Note that in this case you have to work with actual probabilities (likelihoods), not their logarithms.

In [None]:
# your code here


In [None]:
bayesian_posterior("The", lang_to_probs, lang_to_prior, "German")

In [None]:
bayesian_posterior("The", lang_to_probs, lang_to_prior, "English")

In [None]:
bayesian_posterior("Das", lang_to_probs, lang_to_prior, "English")

In [None]:
bayesian_posterior("Das", lang_to_probs, lang_to_prior, "German")

In [None]:
assert abs(bayesian_posterior("The", lang_to_probs, lang_to_prior, "German") - 0.26863814640) < 0.00001
assert abs(bayesian_posterior("The", lang_to_probs, lang_to_prior, "English") - 0.534626604) < 0.00001
assert abs(bayesian_posterior("Das", lang_to_probs, lang_to_prior, "English") - 0.365967931517) < 0.00001

We see that our algorithm believes that `"Das"` belongs to English. This is due to the small amount of data (only three letters!) and high prior for English. However, it is not very certain: the posterior is only 0.37. On the other hand, `"The"` belongs to `"English"` with much larger posterior probability.

## Conclusions
Today we used our knowledge of probability to construct our own classifier algorithm. Actually, it is a version of a well-known naive Bayesian classifier. Of course, this classifier is far from perfect: for example, it completely ignores words and deals only with characters and their frequencies. Nevertheless, it works rather well despite being so simple. Also it shows several important concepts: likelihood, maximum likelihood estimation, Bayesian estimations and so on.
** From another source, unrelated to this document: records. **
-- ==== Sys2Proof/Laws/Regs.lean ====
section
/-! SUPPORT. Laws of bit fields and of the register file: a field reads back as it was set, other fields stay. -/

namespace Sys2Proof.Laws

open Sys2Proof.Machine

theorem getLsbD_setField (w : Word) (hi lo v i : Nat) (hi64 : hi < 64) :
    (setField w hi lo v).getLsbD i =
      if lo ≤ i ∧ i < lo + (hi - lo + 1) ∧ i < 64 then v.testBit (i - lo) else w.getLsbD i := by
  simp only [setField, BitVec.getLsbD_or, BitVec.getLsbD_and, BitVec.getLsbD_not, BitVec.getLsbD_ofNat,
    Nat.testBit_mul_two_pow, Nat.testBit_two_pow_sub_one]
  generalize hk : hi - lo + 1 = k
  split
  · next h =>
    have : i - lo < k := by omega
    simp [h.1, h.2.2, this]
  · next h =>
    by_cases h3 : i < 64
    · by_cases h1 : lo ≤ i
      · have : ¬ i - lo < k := by omega
        simp [h1, h3, this]
      · simp [h1, h3]
    · have : w.getLsbD i = false := BitVec.getLsbD_of_ge w i (by omega)
      simp [h3, this]

theorem field_testBit (w : Word) (hi lo i : Nat) :
    (field w hi lo).testBit i = (decide (i < hi - lo + 1) && w.getLsbD (lo + i)) := by
  simp only [field, bitsOf, Nat.testBit_mod_two_pow, Nat.testBit_div_two_pow, BitVec.getLsbD]
  rw [Nat.add_comm i lo]

/-- A field reads back as it was set, cut to its width. -/
theorem field_setField (w : Word) (hi lo v : Nat) (h : lo ≤ hi) (hi64 : hi < 64) :
    field (setField w hi lo v) hi lo = v % 2 ^ (hi - lo + 1) := by
  apply Nat.eq_of_testBit_eq
  intro i
  rw [field_testBit, getLsbD_setField _ _ _ _ _ hi64, Nat.testBit_mod_two_pow]
  by_cases hi' : i < hi - lo + 1
  · simp [hi', show lo + i < lo + (hi - lo + 1) by omega, show lo + i < 64 by omega]
  · simp [hi']

/-- A field apart from the one set stays. -/
theorem field_setField_other (w : Word) (hi lo v h2 l2 : Nat) (hi64 : hi < 64) (hl : lo ≤ hi) (hl2 : l2 ≤ h2)
    (h : h2 < lo ∨ hi < l2) : field (setField w hi lo v) h2 l2 = field w h2 l2 := by
  apply Nat.eq_of_testBit_eq
  intro i
  rw [field_testBit, field_testBit, getLsbD_setField _ _ _ _ _ hi64]
  by_cases hi' : i < h2 - l2 + 1
  · simp only [hi', decide_true, Bool.true_and]
    rw [if_neg (by omega)]
  · simp [hi']

theorem field_lt (w : Word) (hi lo : Nat) : field w hi lo < 2 ^ (hi - lo + 1) := Nat.mod_lt _ (by positivity)

variable (d : Dev)

/-- A field reads back as the device set it, cut to its width. -/
theorem fget_fset (f : FRef) (v n : Nat) (h : f.lo ≤ f.hi) (h64 : f.hi < 64) :
    (d.fset f v n).fget f n = v % 2 ^ (f.hi - f.lo + 1) := by
  simp [Dev.fget, Dev.fset, Dev.reg, Dev.setReg, field_setField _ _ _ _ h h64]

/-- A field of another register, or a field apart from it in the same register, stays. -/
theorem fget_fset_other (f g : FRef) (v n m : Nat) (h : f.lo ≤ f.hi) (h64 : f.hi < 64) (hg : g.lo ≤ g.hi)
    (hne : regAddr g.blk m g.off ≠ regAddr f.blk n f.off ∨ g.hi < f.lo ∨ f.hi < g.lo) :
    (d.fset f v n).fget g m = d.fget g m := by
  simp only [Dev.fget, Dev.fset, Dev.reg, Dev.setReg]
  by_cases ha : regAddr g.blk m g.off = regAddr f.blk n f.off
  · rw [ha, get_set_self, field_setField_other _ _ _ _ _ _ h64 h hg (by tauto)]
  · rw [get_set_other _ _ _ _ ha]

/-- A register other than the written one stays. -/
theorem reg_setReg_other (b n o : Nat) (v : Word) (b' n' o' : Nat) (h : regAddr b' n' o' ≠ regAddr b n o) :
    (d.setReg b n o v).reg b' n' o' = d.reg b' n' o' := get_set_other _ _ _ _ h

@[simp] theorem reg_setReg_self (b n o : Nat) (v : Word) : (d.setReg b n o v).reg b n o = v := get_set_self _ _ _

/-- Registers keep their canonical form under a write. -/
theorem setReg_wf (b n o : Nat) (v : Word) (h : d.regs.wf = true) : (d.setReg b n o v).regs.wf = true := set_wf _ _ _ h

theorem fset_wf (f : FRef) (v n : Nat) (h : d.regs.wf = true) : (d.fset f v n).regs.wf = true := set_wf _ _ _ h

/-! ### Headers -/

@[simp] theorem inst_setInst_self (b n : Nat) (i : Inst) : (d.setInst b n i).inst b n = i := by
  simp [Dev.inst, Dev.setInst]

theorem inst_setInst_other (b n : Nat) (i : Inst) (b' n' : Nat) (h : instKey b' n' ≠ instKey b n) :
    (d.setInst b n i).inst b' n' = d.inst b' n' := by
  simp [Dev.inst, Dev.setInst, look_put_other _ _ _ _ h]

@[simp] theorem inst_modInst_self (b n : Nat) (g : Inst → Inst) : (d.modInst b n g).inst b n = g (d.inst b n) := by
  simp [Dev.modInst]

@[simp] theorem inst_fset (f : FRef) (v n b m : Nat) : (d.fset f v n).inst b m = d.inst b m := rfl

/-! ### Answers to asks -/

/-- The answer of an ask in flight is recorded. -/
theorem reply_look (id st data : Nat) (ws : List Word) (a : Ask) (h : Tab.look d.asks id = some a) :
    Tab.look (d.reply id st data ws).asks id = some { a with answer := some (statusWord st data, ws) } := by
  simp [Dev.reply, h]

/-- Every other ask stays. -/
theorem reply_look_other (id st data j : Nat) (ws : List Word) (h : j ≠ id) :
    Tab.look (d.reply id st data ws).asks j = Tab.look d.asks j := by
  unfold Dev.reply
  split
  · simp [look_put_other _ _ _ _ h]
  · rfl

/-- A call is served only when it is in flight, names that accelerator and code, and has no answer yet. -/
theorem serve_eq (id accel code : Nat) (f : Ask → Dev → Dev) (a : Ask) (h : Tab.look d.asks id = some a)
    (h1 : a.accel = accel) (h2 : a.code = code) (h3 : a.answer = none) : d.serve id accel code f = f a d := by
  simp [Dev.serve, h, h1, h2, h3]

end Sys2Proof.Laws
end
Now you are ready for more sophisticated topics.

### P.S. Efficiency considerations
During this project we used dictionaries to represent frequency tables and pure Python constructions like loops to process them. However, it is much more efficient to use `numpy` arrays and vectorized functions. You can try to redo this project with `numpy` if you know how to use it. If you don't know yet, that's not a problem: you will learn it soon.